Очевидно, однако, что христианство победило не в силу нравственного учения, в нем не было ничего нового по сравнению с другими мировыми религиями. Принципиально новым было то, что Истина стала тождественна личности — Христу («А я говорю вам...»).

Анекдот про сахаровский центр с этой точки зрения действительно приобретает иной смысл: Сахаров — фигура для интеллигентского сообщества святая.

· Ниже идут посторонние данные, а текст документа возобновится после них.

-- ==== Sys2Proof/Laws/State.lean ====
section
/-! SUPPORT. What each update of State leaves alone, one lemma per field, and what it writes. -/

namespace Sys2Proof.Machine

variable (s : State)

/-! ## setReg -/

@[simp] theorem State.setReg_pending (a : Nat) (w : Word) : (s.setReg a w).pending = s.pending := (rfl)
@[simp] theorem State.setReg_time (a : Nat) (w : Word) : (s.setReg a w).time = s.time := (rfl)
@[simp] theorem State.setReg_fresh (a : Nat) (w : Word) : (s.setReg a w).fresh = s.fresh := (rfl)
@[simp] theorem State.setReg_shadow (a : Nat) (w : Word) : (s.setReg a w).shadow = s.shadow := (rfl)
@[simp] theorem State.setReg_dict (a : Nat) (w : Word) : (s.setReg a w).dict = s.dict := (rfl)
@[simp] theorem State.setReg_octets (a : Nat) (w : Word) : (s.setReg a w).octets = s.octets := (rfl)
@[simp] theorem State.setReg_refused (a : Nat) (w : Word) : (s.setReg a w).refused = s.refused := (rfl)
@[simp] theorem State.setReg_timePast (a : Nat) (w : Word) : (s.setReg a w).timePast = s.timePast := (rfl)
@[simp] theorem State.setReg_pulse (a : Nat) (w : Word) : (s.setReg a w).pulse = s.pulse := (rfl)
@[simp] theorem State.setReg_umem (a : Nat) (w : Word) : (s.setReg a w).umem = s.umem := (rfl)
@[simp] theorem State.setReg_readVal (a : Nat) (w : Word) : (s.setReg a w).readVal = s.readVal := (rfl)
@[simp] theorem State.setReg_umr (a : Nat) (w : Word) : (s.setReg a w).umr = s.umr := (rfl)
@[simp] theorem State.setReg_que (a : Nat) (w : Word) : (s.setReg a w).que = s.que := (rfl)
@[simp] theorem State.setReg_gnt (a : Nat) (w : Word) : (s.setReg a w).gnt = s.gnt := (rfl)
@[simp] theorem State.setReg_gbuf (a : Nat) (w : Word) : (s.setReg a w).gbuf = s.gbuf := (rfl)
@[simp] theorem State.setReg_slots (a : Nat) (w : Word) : (s.setReg a w).slots = s.slots := (rfl)
@[simp] theorem State.setReg_att (a : Nat) (w : Word) : (s.setReg a w).att = s.att := (rfl)
@[simp] theorem State.setReg_attWait (a : Nat) (w : Word) : (s.setReg a w).attWait = s.attWait := (rfl)
@[simp] theorem State.setReg_kvr (a : Nat) (w : Word) : (s.setReg a w).kvr = s.kvr := (rfl)
@[simp] theorem State.setReg_kvrUsed (a : Nat) (w : Word) : (s.setReg a w).kvrUsed = s.kvrUsed := (rfl)
@[simp] theorem State.setReg_look (a : Nat) (w : Word) : (s.setReg a w).look = s.look := (rfl)
@[simp] theorem State.setReg_crop (a : Nat) (w : Word) : (s.setReg a w).crop = s.crop := (rfl)
@[simp] theorem State.setReg_gusNotes (a : Nat) (w : Word) : (s.setReg a w).gusNotes = s.gusNotes := (rfl)
@[simp] theorem State.setReg_launches (a : Nat) (w : Word) : (s.setReg a w).launches = s.launches := (rfl)
@[simp] theorem State.setReg_fingers (a : Nat) (w : Word) : (s.setReg a w).fingers = s.fingers := (rfl)
@[simp] theorem State.setReg_mqueues (a : Nat) (w : Word) : (s.setReg a w).mqueues = s.mqueues := (rfl)
@[simp] theorem State.setReg_lmem (a : Nat) (w : Word) : (s.setReg a w).lmem = s.lmem := (rfl)
@[simp] theorem State.setReg_smem (a : Nat) (w : Word) : (s.setReg a w).smem = s.smem := (rfl)
@[simp] theorem State.setReg_scr (a : Nat) (w : Word) : (s.setReg a w).scr = s.scr := (rfl)
@[simp] theorem State.setReg_edges (a : Nat) (w : Word) : (s.setReg a w).edges = s.edges := (rfl)
@[simp] theorem State.setReg_outNext (a : Nat) (w : Word) : (s.setReg a w).outNext = s.outNext := (rfl)
@[simp] theorem State.setReg_trig (a : Nat) (w : Word) : (s.setReg a w).trig = s.trig := (rfl)
@[simp] theorem State.setReg_cmpArmed (a : Nat) (w : Word) : (s.setReg a w).cmpArmed = s.cmpArmed := (rfl)
@[simp] theorem State.setReg_gptp (a : Nat) (w : Word) : (s.setReg a w).gptp = s.gptp := (rfl)
@[simp] theorem State.setReg_gptpHold (a : Nat) (w : Word) : (s.setReg a w).gptpHold = s.gptpHold := (rfl)
@[simp] theorem State.setReg_pdelay (a : Nat) (w : Word) : (s.setReg a w).pdelay = s.pdelay := (rfl)
@[simp] theorem State.setReg_atu (a : Nat) (w : Word) : (s.setReg a w).atu = s.atu := (rfl)
@[simp] theorem State.setReg_vis (a : Nat) (w : Word) : (s.setReg a w).vis = s.vis := (rfl)
@[simp] theorem State.setReg_knk (a : Nat) (w : Word) : (s.setReg a w).knk = s.knk := (rfl)
@[simp] theorem State.setReg_gus (a : Nat) (w : Word) : (s.setReg a w).gus = s.gus := (rfl)
@[simp] theorem State.setReg_pcu (a : Nat) (w : Word) : (s.setReg a w).pcu = s.pcu := (rfl)
@[simp] theorem State.setReg_brm (a : Nat) (w : Word) : (s.setReg a w).brm = s.brm := (rfl)
@[simp] theorem State.setReg_net (a : Nat) (w : Word) : (s.setReg a w).net = s.net := (rfl)
@[simp] theorem State.setReg_cuff (a : Nat) (w : Word) : (s.setReg a w).cuff = s.cuff := (rfl)
@[simp] theorem State.setReg_sys (a : Nat) (w : Word) : (s.setReg a w).sys = s.sys := (rfl)
@[simp] theorem State.setReg_boot (a : Nat) (w : Word) : (s.setReg a w).boot = s.boot := (rfl)
@[simp] theorem State.setReg_mdl (a : Nat) (w : Word) : (s.setReg a w).mdl = s.mdl := (rfl)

Характерно, хотя и совершенно абсурдно, заявление Иосифа Бродского, предлагавшего Православной церкви канонизировать покойного академика. Сахаров, как известно, к церкви отношения не имел и верующим вообще не был. Кроме того, понятие святости совсем не тождественно понятию «хороший человек». Существует немало святых, которые в общепринятом смысле «хорошими», «добропорядочными» людьми не являлись. И это порождает порой немало недоумений и соблазнов. И все-таки категория святости (или, точнее, отсутствие этой категории) и выявляет, на мой взгляд, тот кризис этического, ту чудовищную энтропию, в которой находится наше сообщество. Сейчас я уже говорю о святости даже не в конфессиональном смысле. Просто среди нас не оказалось ни одного человека, при котором невозможно сделать или помыслить подлость. Есть культовые герои, есть «звезды», есть умные художники или кураторы и есть даже люди «честные», а вот фигуры «святого», пусть в символическом смысле, — нет. Задним числом можно предположить, что на это место когда-то мог претендовать Монастырский, но что-то помешало. Может быть, он сам оказался «недостаточен» для такой роли, а может быть, само сообщество как бы закрыло это место и эту тему за ненадобностью.

Некий римский сенатор, как известно, каждое свое выступление заканчивал фразой: «Карфаген должен быть разрушен». Я, наверное, уподобляюсь ему, поскольку снова вынужден завершать текст своим любимым лозунгом: мне кажется, что дальнейшая жизнь сообщества во многом зависит от того, появится ли среди нас личность, которая сможет сказать про себя: «Я живу, я — искусство».